* Required action:
Please return only the lines from the one holding "theorem termOf_bumpStat (k" through the one holding "theorem termOf_bump (g", exactly as they appear in the records below, both ends included.

* Task material:
============

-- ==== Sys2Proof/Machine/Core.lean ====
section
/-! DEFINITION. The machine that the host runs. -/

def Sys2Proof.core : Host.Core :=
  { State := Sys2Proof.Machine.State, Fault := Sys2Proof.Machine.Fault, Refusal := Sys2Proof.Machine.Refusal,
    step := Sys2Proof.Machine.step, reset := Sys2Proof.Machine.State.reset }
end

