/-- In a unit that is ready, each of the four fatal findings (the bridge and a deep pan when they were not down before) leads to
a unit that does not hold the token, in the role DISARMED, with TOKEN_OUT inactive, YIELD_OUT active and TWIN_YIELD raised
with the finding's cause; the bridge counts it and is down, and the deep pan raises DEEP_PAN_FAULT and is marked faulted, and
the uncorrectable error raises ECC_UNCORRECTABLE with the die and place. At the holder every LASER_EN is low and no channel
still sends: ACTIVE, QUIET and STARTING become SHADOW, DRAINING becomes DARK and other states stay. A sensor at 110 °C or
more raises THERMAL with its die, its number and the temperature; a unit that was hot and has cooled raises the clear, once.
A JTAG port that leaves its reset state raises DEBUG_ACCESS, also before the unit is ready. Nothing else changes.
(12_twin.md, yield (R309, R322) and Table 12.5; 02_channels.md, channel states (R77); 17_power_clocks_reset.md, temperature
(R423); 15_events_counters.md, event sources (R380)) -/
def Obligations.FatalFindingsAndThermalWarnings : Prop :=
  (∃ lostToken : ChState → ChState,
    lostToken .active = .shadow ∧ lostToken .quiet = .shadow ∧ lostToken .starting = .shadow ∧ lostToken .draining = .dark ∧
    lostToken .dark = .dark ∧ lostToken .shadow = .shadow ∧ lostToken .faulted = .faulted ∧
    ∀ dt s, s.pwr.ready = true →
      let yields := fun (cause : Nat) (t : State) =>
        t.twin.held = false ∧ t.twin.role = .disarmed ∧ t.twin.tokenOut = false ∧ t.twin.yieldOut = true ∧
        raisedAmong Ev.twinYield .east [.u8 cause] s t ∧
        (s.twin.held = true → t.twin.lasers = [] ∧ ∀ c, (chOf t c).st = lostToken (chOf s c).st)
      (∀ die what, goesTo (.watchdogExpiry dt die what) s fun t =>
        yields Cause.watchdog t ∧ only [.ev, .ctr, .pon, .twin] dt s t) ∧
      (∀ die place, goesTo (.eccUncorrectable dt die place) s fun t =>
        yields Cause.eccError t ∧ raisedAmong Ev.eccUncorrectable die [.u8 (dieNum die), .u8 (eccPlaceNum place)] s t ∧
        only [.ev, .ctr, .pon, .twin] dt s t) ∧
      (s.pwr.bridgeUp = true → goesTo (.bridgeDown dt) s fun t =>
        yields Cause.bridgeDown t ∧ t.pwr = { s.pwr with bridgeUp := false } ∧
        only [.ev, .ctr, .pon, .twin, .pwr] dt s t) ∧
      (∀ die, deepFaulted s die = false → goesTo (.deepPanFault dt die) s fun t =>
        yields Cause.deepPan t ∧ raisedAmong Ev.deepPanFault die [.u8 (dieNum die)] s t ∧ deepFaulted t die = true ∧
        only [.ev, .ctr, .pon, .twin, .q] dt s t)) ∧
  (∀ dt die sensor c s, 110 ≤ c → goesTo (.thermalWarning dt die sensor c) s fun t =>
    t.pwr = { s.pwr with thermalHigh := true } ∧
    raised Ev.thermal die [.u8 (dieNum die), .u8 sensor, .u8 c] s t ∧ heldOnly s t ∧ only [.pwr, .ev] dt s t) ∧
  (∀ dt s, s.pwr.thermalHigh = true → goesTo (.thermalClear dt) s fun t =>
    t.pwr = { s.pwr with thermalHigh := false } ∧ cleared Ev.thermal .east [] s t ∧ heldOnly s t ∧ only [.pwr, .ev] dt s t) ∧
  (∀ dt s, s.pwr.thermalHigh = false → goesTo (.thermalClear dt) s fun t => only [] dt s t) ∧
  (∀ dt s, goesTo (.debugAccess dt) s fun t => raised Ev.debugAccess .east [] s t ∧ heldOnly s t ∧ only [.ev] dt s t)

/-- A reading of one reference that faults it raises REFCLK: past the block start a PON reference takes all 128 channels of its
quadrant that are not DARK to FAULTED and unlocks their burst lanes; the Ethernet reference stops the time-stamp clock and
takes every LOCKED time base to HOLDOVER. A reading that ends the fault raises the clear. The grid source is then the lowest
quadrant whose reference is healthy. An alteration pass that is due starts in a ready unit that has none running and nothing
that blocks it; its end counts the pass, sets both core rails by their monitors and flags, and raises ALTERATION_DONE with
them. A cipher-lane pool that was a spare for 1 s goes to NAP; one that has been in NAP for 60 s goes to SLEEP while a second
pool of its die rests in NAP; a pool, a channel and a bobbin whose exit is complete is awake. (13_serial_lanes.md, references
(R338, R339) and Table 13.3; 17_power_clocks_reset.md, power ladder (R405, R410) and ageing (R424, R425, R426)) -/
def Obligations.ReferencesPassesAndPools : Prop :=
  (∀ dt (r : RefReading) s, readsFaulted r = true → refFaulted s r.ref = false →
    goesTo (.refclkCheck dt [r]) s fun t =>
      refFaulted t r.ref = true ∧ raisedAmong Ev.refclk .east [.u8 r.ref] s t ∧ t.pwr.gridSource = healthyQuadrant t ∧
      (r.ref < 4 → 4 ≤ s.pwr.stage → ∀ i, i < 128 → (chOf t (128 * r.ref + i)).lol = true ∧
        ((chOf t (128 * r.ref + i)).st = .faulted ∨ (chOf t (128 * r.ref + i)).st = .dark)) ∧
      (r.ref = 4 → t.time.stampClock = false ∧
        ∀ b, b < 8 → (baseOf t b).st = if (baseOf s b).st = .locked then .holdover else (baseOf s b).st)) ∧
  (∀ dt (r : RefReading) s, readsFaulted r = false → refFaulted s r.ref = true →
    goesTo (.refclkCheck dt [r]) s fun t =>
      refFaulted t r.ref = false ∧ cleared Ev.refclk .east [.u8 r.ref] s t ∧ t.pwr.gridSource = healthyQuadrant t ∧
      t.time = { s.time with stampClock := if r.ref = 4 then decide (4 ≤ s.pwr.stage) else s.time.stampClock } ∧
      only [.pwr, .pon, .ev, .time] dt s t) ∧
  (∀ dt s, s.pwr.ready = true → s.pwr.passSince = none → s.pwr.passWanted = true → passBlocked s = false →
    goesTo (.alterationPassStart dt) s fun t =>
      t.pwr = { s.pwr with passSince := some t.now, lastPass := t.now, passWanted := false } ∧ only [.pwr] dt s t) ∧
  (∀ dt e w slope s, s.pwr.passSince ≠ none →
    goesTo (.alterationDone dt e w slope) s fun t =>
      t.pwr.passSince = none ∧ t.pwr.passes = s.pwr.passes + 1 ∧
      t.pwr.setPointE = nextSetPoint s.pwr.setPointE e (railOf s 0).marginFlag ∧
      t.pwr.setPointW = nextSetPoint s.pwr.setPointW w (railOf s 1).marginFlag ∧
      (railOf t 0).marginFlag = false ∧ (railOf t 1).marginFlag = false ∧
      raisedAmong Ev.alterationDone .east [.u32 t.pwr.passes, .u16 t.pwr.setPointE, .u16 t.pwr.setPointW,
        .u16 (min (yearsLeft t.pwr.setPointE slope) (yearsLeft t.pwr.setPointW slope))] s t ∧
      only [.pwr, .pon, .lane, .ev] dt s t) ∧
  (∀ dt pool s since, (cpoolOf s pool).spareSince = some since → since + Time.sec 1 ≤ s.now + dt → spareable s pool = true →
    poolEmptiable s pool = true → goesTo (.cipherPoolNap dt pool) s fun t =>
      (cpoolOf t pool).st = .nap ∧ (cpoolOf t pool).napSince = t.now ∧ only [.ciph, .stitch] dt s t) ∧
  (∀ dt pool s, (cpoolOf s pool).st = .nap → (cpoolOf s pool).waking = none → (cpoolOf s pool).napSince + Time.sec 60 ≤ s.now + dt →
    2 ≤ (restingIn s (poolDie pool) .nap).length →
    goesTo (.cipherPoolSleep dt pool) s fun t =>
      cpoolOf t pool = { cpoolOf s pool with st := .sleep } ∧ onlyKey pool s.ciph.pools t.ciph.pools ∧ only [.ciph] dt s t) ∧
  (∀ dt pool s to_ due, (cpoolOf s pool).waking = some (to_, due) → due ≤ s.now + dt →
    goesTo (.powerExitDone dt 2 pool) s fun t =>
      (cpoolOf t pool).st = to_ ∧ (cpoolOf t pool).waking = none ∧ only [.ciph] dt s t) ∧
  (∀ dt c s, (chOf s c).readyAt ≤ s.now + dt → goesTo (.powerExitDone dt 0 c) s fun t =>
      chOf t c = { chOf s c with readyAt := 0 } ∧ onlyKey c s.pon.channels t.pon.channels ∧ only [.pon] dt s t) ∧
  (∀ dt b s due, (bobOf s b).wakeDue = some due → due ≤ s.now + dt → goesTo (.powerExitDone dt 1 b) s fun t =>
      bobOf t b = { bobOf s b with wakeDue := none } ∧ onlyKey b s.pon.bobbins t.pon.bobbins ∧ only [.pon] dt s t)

============

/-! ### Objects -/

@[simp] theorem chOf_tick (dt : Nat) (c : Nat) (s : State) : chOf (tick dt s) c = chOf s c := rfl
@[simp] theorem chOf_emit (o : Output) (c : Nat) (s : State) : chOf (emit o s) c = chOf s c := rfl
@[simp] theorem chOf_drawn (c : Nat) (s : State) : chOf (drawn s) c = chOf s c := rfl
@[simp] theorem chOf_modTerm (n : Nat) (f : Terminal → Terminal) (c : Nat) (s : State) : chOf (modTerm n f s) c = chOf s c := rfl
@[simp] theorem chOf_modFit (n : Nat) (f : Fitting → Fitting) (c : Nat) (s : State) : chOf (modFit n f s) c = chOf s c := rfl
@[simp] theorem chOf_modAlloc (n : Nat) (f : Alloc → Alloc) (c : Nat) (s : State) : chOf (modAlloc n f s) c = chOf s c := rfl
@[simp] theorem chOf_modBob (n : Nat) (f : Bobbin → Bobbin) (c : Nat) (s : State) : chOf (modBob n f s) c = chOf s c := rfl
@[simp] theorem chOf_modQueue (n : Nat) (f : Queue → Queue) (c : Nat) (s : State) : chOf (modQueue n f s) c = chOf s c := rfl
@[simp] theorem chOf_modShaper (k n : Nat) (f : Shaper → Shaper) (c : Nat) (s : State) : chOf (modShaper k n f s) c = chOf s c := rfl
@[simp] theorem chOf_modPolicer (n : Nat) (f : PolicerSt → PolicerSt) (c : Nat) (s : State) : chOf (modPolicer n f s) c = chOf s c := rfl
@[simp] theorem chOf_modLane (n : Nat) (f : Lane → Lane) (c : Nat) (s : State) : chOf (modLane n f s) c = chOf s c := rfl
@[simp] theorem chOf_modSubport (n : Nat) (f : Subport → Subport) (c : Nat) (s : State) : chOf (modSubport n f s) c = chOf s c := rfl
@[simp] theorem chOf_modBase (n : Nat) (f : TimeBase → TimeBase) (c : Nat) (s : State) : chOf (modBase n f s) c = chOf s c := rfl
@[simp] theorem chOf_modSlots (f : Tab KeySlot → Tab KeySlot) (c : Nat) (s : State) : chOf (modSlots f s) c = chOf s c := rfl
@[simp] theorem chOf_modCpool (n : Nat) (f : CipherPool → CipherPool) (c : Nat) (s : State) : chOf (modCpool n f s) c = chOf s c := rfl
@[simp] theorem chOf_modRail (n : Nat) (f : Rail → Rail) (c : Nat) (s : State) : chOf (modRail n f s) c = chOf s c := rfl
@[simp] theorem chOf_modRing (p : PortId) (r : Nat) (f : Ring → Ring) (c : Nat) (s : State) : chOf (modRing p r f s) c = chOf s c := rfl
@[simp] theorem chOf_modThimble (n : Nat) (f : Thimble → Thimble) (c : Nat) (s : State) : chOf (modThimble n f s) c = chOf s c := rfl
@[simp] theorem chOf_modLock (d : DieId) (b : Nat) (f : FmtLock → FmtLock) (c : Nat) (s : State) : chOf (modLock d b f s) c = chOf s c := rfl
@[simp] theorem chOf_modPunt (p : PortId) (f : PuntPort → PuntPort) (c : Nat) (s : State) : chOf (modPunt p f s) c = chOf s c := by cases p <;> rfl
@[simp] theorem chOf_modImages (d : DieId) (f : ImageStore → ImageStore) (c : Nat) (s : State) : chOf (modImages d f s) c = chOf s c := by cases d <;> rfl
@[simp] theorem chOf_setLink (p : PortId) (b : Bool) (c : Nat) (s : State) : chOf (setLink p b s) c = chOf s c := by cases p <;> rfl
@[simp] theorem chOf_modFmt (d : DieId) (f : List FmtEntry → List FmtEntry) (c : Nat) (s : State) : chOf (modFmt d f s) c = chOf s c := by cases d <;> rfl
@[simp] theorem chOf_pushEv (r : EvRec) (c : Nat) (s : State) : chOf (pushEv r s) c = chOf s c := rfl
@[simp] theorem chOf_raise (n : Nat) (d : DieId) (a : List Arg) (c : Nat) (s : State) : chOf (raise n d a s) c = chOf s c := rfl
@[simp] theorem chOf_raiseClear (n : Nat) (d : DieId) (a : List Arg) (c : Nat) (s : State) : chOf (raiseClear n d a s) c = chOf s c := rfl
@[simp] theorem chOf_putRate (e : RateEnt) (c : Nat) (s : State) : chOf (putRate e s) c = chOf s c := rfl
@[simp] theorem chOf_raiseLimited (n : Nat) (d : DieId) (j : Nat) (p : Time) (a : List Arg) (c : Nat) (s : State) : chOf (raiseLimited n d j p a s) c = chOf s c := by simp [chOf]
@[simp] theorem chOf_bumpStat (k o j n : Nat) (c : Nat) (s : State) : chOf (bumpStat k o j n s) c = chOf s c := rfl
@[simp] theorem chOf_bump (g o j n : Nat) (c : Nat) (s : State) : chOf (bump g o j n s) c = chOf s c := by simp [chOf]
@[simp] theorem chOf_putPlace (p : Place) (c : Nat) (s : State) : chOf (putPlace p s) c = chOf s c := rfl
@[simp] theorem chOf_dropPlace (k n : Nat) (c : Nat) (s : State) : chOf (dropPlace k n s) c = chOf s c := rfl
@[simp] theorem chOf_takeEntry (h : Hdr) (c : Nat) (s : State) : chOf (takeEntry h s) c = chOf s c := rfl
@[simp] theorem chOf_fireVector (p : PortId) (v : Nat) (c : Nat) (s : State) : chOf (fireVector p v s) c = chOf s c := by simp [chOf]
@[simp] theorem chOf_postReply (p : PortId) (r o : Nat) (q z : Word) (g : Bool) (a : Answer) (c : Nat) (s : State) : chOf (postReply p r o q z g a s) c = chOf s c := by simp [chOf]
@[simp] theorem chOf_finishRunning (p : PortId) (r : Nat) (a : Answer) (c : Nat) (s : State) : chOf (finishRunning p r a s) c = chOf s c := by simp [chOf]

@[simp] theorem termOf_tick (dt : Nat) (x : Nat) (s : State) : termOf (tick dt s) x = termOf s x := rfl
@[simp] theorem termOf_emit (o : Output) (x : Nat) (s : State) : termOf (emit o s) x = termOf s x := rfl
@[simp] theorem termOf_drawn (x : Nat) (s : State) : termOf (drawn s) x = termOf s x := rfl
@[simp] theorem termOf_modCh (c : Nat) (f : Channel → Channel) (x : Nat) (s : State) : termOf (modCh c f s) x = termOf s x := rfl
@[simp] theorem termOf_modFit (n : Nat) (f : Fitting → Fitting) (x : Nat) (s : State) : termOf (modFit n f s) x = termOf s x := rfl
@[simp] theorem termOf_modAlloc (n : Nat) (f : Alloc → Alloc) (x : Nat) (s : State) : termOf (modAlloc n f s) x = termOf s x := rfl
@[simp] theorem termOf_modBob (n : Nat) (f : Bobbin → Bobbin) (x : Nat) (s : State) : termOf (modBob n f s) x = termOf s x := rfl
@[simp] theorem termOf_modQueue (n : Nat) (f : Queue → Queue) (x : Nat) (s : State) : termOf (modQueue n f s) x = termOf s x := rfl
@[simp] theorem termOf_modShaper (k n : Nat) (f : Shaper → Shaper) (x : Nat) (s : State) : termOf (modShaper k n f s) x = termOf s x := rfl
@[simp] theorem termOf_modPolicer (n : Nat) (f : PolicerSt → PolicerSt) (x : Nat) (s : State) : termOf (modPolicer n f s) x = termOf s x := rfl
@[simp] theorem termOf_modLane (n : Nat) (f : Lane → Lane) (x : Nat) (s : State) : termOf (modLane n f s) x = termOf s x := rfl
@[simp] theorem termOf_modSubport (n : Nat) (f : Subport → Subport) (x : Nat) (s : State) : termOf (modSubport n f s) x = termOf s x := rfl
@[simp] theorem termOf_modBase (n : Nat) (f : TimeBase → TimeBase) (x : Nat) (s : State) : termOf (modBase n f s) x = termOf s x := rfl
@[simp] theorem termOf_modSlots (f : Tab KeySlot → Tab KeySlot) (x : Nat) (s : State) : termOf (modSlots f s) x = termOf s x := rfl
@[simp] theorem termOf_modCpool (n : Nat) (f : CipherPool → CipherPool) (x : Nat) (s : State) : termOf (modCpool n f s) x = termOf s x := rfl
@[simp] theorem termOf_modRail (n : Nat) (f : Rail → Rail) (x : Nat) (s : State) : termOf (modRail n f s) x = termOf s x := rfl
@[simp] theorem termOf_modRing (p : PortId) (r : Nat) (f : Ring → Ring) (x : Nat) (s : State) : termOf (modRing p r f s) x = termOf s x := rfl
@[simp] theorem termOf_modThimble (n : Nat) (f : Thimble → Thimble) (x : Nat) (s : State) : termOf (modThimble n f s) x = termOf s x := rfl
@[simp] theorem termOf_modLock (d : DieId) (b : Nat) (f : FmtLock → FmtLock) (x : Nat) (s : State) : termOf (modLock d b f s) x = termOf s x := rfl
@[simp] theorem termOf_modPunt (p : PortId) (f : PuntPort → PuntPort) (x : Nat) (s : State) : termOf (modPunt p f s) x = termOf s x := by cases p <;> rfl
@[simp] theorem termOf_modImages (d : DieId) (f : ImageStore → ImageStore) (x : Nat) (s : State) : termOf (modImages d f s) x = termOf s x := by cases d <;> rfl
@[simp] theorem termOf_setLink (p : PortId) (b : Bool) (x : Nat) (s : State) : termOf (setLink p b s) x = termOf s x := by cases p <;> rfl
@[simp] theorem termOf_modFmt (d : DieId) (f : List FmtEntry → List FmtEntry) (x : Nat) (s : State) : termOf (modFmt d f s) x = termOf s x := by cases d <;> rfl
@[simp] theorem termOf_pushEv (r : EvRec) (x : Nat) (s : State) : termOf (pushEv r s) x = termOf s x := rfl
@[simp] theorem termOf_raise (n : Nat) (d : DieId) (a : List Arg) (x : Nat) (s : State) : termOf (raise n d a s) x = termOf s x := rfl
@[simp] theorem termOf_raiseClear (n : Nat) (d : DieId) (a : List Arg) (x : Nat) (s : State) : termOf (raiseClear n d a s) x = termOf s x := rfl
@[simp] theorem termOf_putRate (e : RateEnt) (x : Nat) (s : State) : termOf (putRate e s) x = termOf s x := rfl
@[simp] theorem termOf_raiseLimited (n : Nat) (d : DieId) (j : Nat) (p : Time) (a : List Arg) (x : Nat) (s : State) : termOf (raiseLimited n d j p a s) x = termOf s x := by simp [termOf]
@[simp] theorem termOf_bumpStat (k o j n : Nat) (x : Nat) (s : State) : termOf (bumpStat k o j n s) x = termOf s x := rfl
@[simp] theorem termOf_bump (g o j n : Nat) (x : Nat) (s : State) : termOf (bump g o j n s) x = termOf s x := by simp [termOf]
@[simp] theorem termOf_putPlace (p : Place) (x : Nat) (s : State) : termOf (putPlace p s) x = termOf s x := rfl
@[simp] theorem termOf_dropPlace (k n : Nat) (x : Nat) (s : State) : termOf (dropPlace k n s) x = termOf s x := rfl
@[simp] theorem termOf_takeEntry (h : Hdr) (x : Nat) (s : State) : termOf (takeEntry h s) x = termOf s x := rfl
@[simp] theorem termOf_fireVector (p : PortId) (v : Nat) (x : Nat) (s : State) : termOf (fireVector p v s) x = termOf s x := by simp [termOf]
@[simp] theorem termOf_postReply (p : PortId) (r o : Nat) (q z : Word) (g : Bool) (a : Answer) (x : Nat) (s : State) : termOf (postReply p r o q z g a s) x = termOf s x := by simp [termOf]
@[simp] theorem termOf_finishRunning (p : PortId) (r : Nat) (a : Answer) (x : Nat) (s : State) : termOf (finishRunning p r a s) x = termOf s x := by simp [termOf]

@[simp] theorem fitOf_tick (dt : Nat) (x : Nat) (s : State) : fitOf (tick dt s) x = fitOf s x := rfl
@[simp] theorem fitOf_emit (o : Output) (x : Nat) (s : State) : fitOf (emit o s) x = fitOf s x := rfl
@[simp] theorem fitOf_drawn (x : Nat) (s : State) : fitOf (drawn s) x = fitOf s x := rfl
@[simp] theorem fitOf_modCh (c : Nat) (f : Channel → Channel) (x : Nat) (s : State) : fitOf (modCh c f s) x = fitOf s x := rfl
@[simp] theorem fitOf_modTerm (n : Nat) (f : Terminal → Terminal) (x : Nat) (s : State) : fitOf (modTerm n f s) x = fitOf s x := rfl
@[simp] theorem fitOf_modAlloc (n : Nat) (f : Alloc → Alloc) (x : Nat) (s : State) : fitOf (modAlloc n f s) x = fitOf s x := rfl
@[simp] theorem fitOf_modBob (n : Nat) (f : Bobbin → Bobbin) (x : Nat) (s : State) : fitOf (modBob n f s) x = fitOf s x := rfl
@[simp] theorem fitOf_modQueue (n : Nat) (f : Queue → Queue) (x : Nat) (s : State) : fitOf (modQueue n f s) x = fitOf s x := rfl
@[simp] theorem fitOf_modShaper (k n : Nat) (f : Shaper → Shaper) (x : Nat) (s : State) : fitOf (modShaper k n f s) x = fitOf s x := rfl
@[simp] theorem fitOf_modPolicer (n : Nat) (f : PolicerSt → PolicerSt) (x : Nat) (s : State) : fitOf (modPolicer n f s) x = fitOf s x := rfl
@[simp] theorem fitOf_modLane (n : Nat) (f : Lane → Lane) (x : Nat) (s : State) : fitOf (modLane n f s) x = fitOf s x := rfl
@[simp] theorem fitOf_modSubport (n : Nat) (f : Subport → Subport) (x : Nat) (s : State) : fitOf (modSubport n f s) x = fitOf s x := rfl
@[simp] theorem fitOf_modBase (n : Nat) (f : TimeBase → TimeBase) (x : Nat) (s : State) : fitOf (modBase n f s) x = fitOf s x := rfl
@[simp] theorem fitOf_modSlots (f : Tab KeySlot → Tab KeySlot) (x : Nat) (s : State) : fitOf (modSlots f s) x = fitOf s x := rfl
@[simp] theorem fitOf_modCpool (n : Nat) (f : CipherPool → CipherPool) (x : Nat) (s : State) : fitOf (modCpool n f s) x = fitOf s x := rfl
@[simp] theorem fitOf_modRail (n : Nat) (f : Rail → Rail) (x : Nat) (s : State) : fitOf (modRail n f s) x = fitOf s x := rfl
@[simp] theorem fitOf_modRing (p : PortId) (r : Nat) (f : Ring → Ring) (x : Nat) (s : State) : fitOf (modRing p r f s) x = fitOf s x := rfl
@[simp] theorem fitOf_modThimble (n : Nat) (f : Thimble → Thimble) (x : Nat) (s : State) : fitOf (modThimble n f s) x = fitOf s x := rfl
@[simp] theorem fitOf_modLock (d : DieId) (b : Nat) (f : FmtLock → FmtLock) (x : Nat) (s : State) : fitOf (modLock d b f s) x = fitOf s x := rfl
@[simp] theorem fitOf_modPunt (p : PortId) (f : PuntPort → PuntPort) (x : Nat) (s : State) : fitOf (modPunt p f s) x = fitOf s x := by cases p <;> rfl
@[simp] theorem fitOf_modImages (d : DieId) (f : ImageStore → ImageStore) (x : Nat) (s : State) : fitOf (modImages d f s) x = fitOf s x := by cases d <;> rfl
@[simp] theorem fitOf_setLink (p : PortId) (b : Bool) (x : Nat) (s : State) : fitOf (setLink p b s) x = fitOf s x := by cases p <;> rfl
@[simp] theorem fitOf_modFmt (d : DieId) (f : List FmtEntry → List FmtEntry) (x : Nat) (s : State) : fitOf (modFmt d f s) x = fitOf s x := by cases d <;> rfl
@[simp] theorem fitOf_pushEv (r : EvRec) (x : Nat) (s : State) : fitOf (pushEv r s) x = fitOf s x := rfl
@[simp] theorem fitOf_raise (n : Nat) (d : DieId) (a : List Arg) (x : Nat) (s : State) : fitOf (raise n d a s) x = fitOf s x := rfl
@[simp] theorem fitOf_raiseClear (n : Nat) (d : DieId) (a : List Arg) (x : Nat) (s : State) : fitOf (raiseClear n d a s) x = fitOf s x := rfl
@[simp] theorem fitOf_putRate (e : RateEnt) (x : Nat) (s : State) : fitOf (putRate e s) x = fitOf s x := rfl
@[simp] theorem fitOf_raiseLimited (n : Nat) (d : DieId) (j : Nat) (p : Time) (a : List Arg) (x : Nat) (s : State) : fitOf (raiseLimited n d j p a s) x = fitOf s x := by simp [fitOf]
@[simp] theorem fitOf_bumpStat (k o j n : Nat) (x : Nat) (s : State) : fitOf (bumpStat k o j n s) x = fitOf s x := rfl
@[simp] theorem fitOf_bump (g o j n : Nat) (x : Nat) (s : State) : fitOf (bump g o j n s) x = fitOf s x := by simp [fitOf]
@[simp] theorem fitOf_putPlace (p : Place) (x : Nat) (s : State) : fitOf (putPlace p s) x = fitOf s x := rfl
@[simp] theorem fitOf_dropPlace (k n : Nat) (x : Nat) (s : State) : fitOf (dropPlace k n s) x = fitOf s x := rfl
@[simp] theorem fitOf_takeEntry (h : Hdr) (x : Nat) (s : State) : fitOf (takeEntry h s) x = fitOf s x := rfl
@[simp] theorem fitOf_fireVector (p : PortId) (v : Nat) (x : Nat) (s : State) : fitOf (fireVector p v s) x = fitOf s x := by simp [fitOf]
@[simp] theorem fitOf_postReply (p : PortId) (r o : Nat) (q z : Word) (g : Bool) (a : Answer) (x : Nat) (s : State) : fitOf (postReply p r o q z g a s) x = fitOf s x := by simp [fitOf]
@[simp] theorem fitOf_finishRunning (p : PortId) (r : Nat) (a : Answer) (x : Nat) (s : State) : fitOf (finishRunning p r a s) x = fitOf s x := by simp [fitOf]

============

* Exercise solution:
@[simp] theorem termOf_bumpStat (k o j n : Nat) (x : Nat) (s : State) : termOf (bumpStat k o j n s) x = termOf s x := rfl
@[simp] theorem termOf_bump (g o j n : Nat) (x : Nat) (s : State) : termOf (bump g o j n s) x = termOf s x := by simp [termOf]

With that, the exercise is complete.